/-- The descriptor of a JOIN channel (R187). -/
def State.joinDesc (s : State) (p : Site) (ch : Chan) : TDesc :=
  let c := s.core (Site.no p)
  ((descAt c (c.ctx p.guest).hdr ch.desc).map (fun x => x.2)).getD (Coding.parseDesc [])
/-- A word list as bytes. -/
def wordBytes (l : List Word) (a : Nat) : Byte := BitVec.ofNat 8 ((l.getD (a / 4) 0#32).toNat / 256 ^ (a % 4))
/-- A joined tile read as a stored one: planes of 2,048 bytes, then block words, then kite words. -/
def JTile.rd (j : JTile) (a : Nat) : Byte :=
  if a < 8192 then wordBytes (SMap.get [] j.codes (a / 2048)) (a % 2048)
  else if a < 8448 then wordBytes j.blockw (a - 8192)
  else wordBytes j.kites (a - 8448)
/-- The first block's sequence number of a tile (R80). -/
def firstSeq (d : TDesc) (tile : Nat) : Nat := (d.seqBase + 128 * tile) % 65536
/-- The descriptor under which a joined tile reads as tile 0. -/
def JTile.desc (j : JTile) (d : TDesc) : TDesc :=
  { d with codes := 0, planeStride := 8, blockw := 8192, kite := 8448, seqBase := firstSeq d j.tile }
/-- The blocks of a joined tile. -/
def JTile.blocks (j : JTile) (d : TDesc) (wide : Bool) : TileRd :=
  Coding.takeBlks j.rd (j.desc d) wide (((Coding.blockWords j.rd (j.desc d) 0)).zipIdx.map (fun (bw, i) => (i, bw)))
    (j.kites.map BitVec.toNat)
/-- Planes that a joined tile needs beyond the first. -/
def JTile.pmax (j : JTile) (d : TDesc) : Nat := (Coding.tileCounts d.fmt (Coding.blockWords j.rd (j.desc d) 0)).2.2
/-- Whether the codes and block words of a tile are all there. -/
def JTile.complete (j : JTile) (d : TDesc) : Bool :=
  decide (j.blockw.length = 64) && (List.range (j.pmax d + 1)).all (fun k => decide ((SMap.get [] j.codes k).length = 512))
/-- Whether kites are called for. -/
def JTile.wantsKites (j : JTile) (d : TDesc) : Bool := !(j.blocks d true).unresolved.isEmpty
/-- The verdict on a tile after a segment (R78): joined and checked, a mismatch, or more to come (log 47). -/
def JTile.verdict (j : JTile) (d : TDesc) : Option Bool :=
  if !(j.senders.all (fun x => j.ended.contains x)) then none
  else if j.blockw.isEmpty ∨ j.codes.isEmpty ∨ (!j.kiteSeen && j.complete d && j.wantsKites d) then none
  else some (j.complete d && (j.blocks d true).unresolved.isEmpty && !(j.blocks d true).surplus)

/-- Put a joiner tile back. -/
def State.setTile (s : State) (p : Site) (j : JTile) : State :=
  s.modCore (Site.no p) (fun c => { c with joiner := c.joiner.map (fun x =>
    if x.ch = j.ch ∧ x.guest = j.guest ∧ x.tile = j.tile then j else x) })
/-- A control message of the joiner (R82, R83) to a sender of a tile; CHANNEL is the joiner's channel (log 46). -/
def jigsawMsg (s : State) (p : Site) (x : Sender) (kind ch seq : Nat) : Msg :=
  { fromCore s p x.dev.toNat x.x.toNat x.y.toNat ch 0 kind [] with seq := BitVec.ofNat 16 seq }
/-- A joiner's counter under its context and the LAYER of the JOIN descriptor (R84; DESIGN CHOICE, log 79: the consumer holds no parameter
record). -/
def ckJoin (id : Nat) (p : Site) (d : TDesc) : CKey := { ckCtx id p with layer := some d.layer }

/-- A persistent mismatch (R83): the tile goes to the wide path, its wide source asked for or re-read by address: a tile of a stored tensor is
one whose descriptor's CODES_BASE lies in device memory (DESIGN CHOICE, log 78). -/
def State.tileWide (s : State) (p : Site) (d : TDesc) (j : JTile) : State :=
  let stored := decide (windowOf d.codes = 0)
  let j' : JTile :=
    { ch := j.ch, guest := j.guest, tile := j.tile, senders := j.senders, retried := true
      mark := if stored then .wideReady else .wide }
  let s := (s.setTile p j').count (ckJoin Ctr.jigsawWide p d)
  let s := s.post 0x0701 .reconcile (some (s.ctx p).slot) (unitRef 0 (coreRef (Site.no p)))
    (payload [(1, 1), (2, coreRef (Site.no p)), (1, j.ch), (2, firstSeq d j.tile)])
  if stored then s
  else (j.senders.map (fun x => jigsawMsg s p x 4 j.ch (firstSeq d j.tile))).foldl State.inject s
/-- A tile attempt fails (R78, R82, R83). -/
def State.tileFails (s : State) (p : Site) (d : TDesc) (j : JTile) : State :=
  let s := s.count (ckJoin Ctr.jigsawMismatch p d)
  if j.retried then s.tileWide p d j
  else
    let s := s.setTile p { ch := j.ch, guest := j.guest, tile := j.tile, senders := j.senders, retried := true, mark := .resend }
    (j.senders.map (fun x => jigsawMsg s p x 3 j.ch (firstSeq d j.tile))).foldl State.inject s

/-- A segment with a wide source (R83, R190). -/
def State.wideSegment (s : State) (p : Site) (m : Msg) (j : JTile) : State :=
  let f := m.arg.toNat / 32 % 8
  let src := j.wideSrc ++ m.payload
  s.setTile p { j with wideSrc := src, wideFmt := f, mark := if 1024 * Coding.sfmtBytes f ≤ src.length then .wideReady else .wide }

/-- Join a segment to its tile (R78, R82). -/
def State.joinInto (s : State) (p : Site) (m : Msg) (d : TDesc) (j : JTile) : State :=
  let arg := m.arg.toNat
  let who : Sender := { dev := m.srcDev, x := m.srcX, y := m.srcY }
  let plane := arg / 4 % 4
  let first := firstSeq d j.tile
  let j := { j with
    senders := if j.senders.contains who then j.senders else j.senders ++ [who]
    ended := if bitOf arg 4 && !j.ended.contains who then j.ended ++ [who] else j.ended }
  let have' := SMap.get [] j.codes plane
  let seqOk (n : Nat) : Bool := decide (m.seq.toNat = (first + n) % 65536)
  let next : Option JTile := match arg % 4 with
    | 0 => if seqOk (have'.length / 4) then some { j with codes := SMap.set [] j.codes plane (have' ++ m.payload) } else none
    | 1 => if seqOk (2 * j.blockw.length) then some { j with blockw := j.blockw ++ m.payload } else none
    | _ => some { j with kites := j.kites ++ m.payload, kiteSeen := true }
  match next with
  | none => s.tileFails p d j
  | some j => match j.verdict d with
    | none => s.setTile p j
    | some false => s.tileFails p d j
    | some true =>
      let s := s.setTile p { j with mark := .ready }
      if j.retried then s.count (ckJoin Ctr.jigsawRetryOk p d) else s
· · · · · · ·
* Work to complete *
Looking at the records above, return exactly the lines from the line with "else if a <" to the line with "the first. -/", both ends included.

* Answer box *
  else if a < 8448 then wordBytes j.blockw (a - 8192)
  else wordBytes j.kites (a - 8448)
/-- The first block's sequence number of a tile (R80). -/
def firstSeq (d : TDesc) (tile : Nat) : Nat := (d.seqBase + 128 * tile) % 65536
/-- The descriptor under which a joined tile reads as tile 0. -/
def JTile.desc (j : JTile) (d : TDesc) : TDesc :=
  { d with codes := 0, planeStride := 8, blockw := 8192, kite := 8448, seqBase := firstSeq d j.tile }
/-- The blocks of a joined tile. -/
def JTile.blocks (j : JTile) (d : TDesc) (wide : Bool) : TileRd :=
  Coding.takeBlks j.rd (j.desc d) wide (((Coding.blockWords j.rd (j.desc d) 0)).zipIdx.map (fun (bw, i) => (i, bw)))
    (j.kites.map BitVec.toNat)
/-- Planes that a joined tile needs beyond the first. -/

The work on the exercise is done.